The tendency of TNBC cells to metastasize to the lung suggests that some of the observed molecular alterations may actively promote a lung-tropic phenotype rather than merely reflecting adaptations after dissemination. In particular, four genes, AK1, SLC2A5, TPI1, and ZBTB17, showed consistent upregulation from primary tumors to metastases, and their higher expression in primary TNBC tumors was associated with an increased likelihood of LMFS. These findings support the idea that primary TNBC tumors may already harbor subpopulations of cells with an inherent predisposition to colonize the lung. Consistent with this, Xiao et al. reported that tumor-secreted cathepsin C promotes TNBC lung metastasis by modulating neutrophil infiltration and inducing neutrophil extracellular trap formation^23^, highlighting the role of proteins expressed in the primary tumor in conferring a lung-tropic phenotype.
Whether such subpopulations evolve in parallel to target lymph nodes and lungs independently, or whether lymph node colonization represents an intermediate step toward lung dissemination, remains an open question in TNBC. Future studies leveraging DNAm–based phylogenetic reconstruction or single-cell multi-omics may help disentangle these evolutionary trajectories and identify early lung-tropic subclones.

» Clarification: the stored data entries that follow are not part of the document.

theorem roomRun_andThen {r r' : Result} {f : State → Result} (hr : RoomRun room s r r')
    (hf : ∀ u, RoomRun room u (f u) (f (u.withRoom room))) : RoomRun room s (andThen r f) (andThen r' f) where
  wrote t ht := by
    obtain ⟨u, hu, ht⟩ := andThen_eq_next.mp ht
    exact (hr.wrote u hu).trans ((hf u).wrote t ht)
  alike t t' ht ht' := by
    obtain ⟨u, hu, ht⟩ := andThen_eq_next.mp ht
    obtain ⟨u', hu', ht'⟩ := andThen_eq_next.mp ht'
    cases hr.alike u u' hu hu'
    exact (hf u).alike t t' ht ht'
  full left hleft := by
    cases r with
    | next u =>
      obtain ⟨hw, hfull⟩ := (hf u).full left hleft
      have hu := hr.wrote u rfl
      exact ⟨hu.trans hw, hu.capacity ▸ hfull⟩
    | fault x => exact hr.full left hleft
    | refused x => cases hleft
  further left t' hleft ht' := by
    obtain ⟨u', hu', ht'⟩ := andThen_eq_next.mp ht'
    cases r with
    | next u =>
      cases hr.alike u u' rfl hu'
      exact (hf u).further left t' hleft ht'
    | fault x =>
      obtain ⟨hpos, hbytes⟩ := hr.further left u' hleft hu'
      have hw := (hf u').wrote t' ht'
      refine ⟨hpos.trans_le hw.pos_le, fun k hk => ?_⟩
      rw [hw.outByte (.inl (hk.trans hpos)), hbytes k hk]
    | refused x => cases hleft

theorem endOnFault_eq_outOverflow {r : Result} {left : State} (h : endOnFault r = .fault (.outOverflow left)) :
    ∃ u, r = .fault (.outOverflow u) ∧ left = u.endTraversal := by
  obtain ⟨y, rfl, hy⟩ := endOnFault_eq_fault.mp h
  cases y with
  | outOverflow u => exact ⟨u, rfl, Fault.outOverflow.inj hy⟩
  | tallyCountOverflow | carryNoHeld | reservedToken => cases hy

theorem roomRun_endOnFault {r r' : Result} (h : RoomRun room s r r') :
    RoomRun room s (endOnFault r) (endOnFault r') where
  wrote t ht := h.wrote t (endOnFault_eq_next.mp ht)
  alike t t' ht ht' := h.alike t t' (endOnFault_eq_next.mp ht) (endOnFault_eq_next.mp ht')
  full left hleft := by
    obtain ⟨u, hu, rfl⟩ := endOnFault_eq_outOverflow hleft
    obtain ⟨hw, hfull⟩ := h.full u hu
    exact ⟨hw.trans (.of_same rfl rfl rfl), hfull⟩
  further left t' hleft ht' := by
    obtain ⟨u, hu, rfl⟩ := endOnFault_eq_outOverflow hleft
    exact h.further u t' hu (endOnFault_eq_next.mp ht')

end

/-! ### The coder in two rooms -/

/-- A run of `f` beside its run with another room. -/
abbrev RoomRuns (f : State → Result) : Prop := ∀ room s, RoomRun room s (f s) (f (s.withRoom room))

While our study provides valuable insights, it also has limitations. The lack of transcriptomic data from our XEN model diminishes our understanding of the epigenetic impact on gene expression. However, this gap is partially addressed by validation in the AURORA US cohort, which includes matched epigenomic and transcriptomic data from clinical tumor samples, as well as transcriptomic profiling from independent TNBC cell line-derived xenograft models. Additionally, our analysis was limited to protein-coding genes, excluding other potential regulatory mechanisms that DNAm marks may influence, such as long non-coding RNAs and antisense transcripts. Another limitation of our study is the relatively small sample size in the epigenetic profiling cohorts, including both our XEN model and the AURORA US dataset, which may reduce the statistical power of our analysis. Finally, our analysis was restricted to promoter regions, despite methylation in gene bodies or enhancers also playing roles in gene regulation and cancer progression^24,25^. Despite these limitations, our integrated multi-omics approach across independent cohorts and models provides a robust foundation for understanding the epigenetic mechanisms driving TNBC lung metastases and highlights avenues for future research to fully elucidate this metastatic epigenetic landscape.
METHODS
Ethical approval
All mouse experiments were approved by and performed according to the guidelines of the Institutional Animal Care and Use Committee of the United States (IACUC, code #AUP-19–04). All publicly available datasets used in this study were obtained from established repositories with appropriate ethical approvals. This study followed the Strengthening of the Reporting of Observational Studies in Epidemiology (STROBE) reporting guidelines.
Murine models and tissue processing
Human TNBC cell line MDA-MB-231 was purchased from the American Type Culture Collection (ATCC) and cultured in RPMI 1640 medium supplemented with 10% fetal bovine serum (FBS) and 1% penicillin/streptomycin antibiotic at 37°C and 5% CO_2_. TNBC cells (1 × 10^6^) were injected into the right flank of nude female mice, generating cancer cell line-derived xenografts referred to as the XEN models. Tumor growth was monitored weekly by measuring its width (W) and length (L). Tumor volume, V, was estimated using the formula V = π/6 × L × W^2^. Mice were sacrificed 45 days after injection. After euthanasia, primary tumors, lymph nodes, and lung metastases were collected. Samples were fixed in formalin, embedded in paraffin, and sectioned at four μm for histological analysis using H&E staining. Metastatic lesions were evaluated by a trained pathologist.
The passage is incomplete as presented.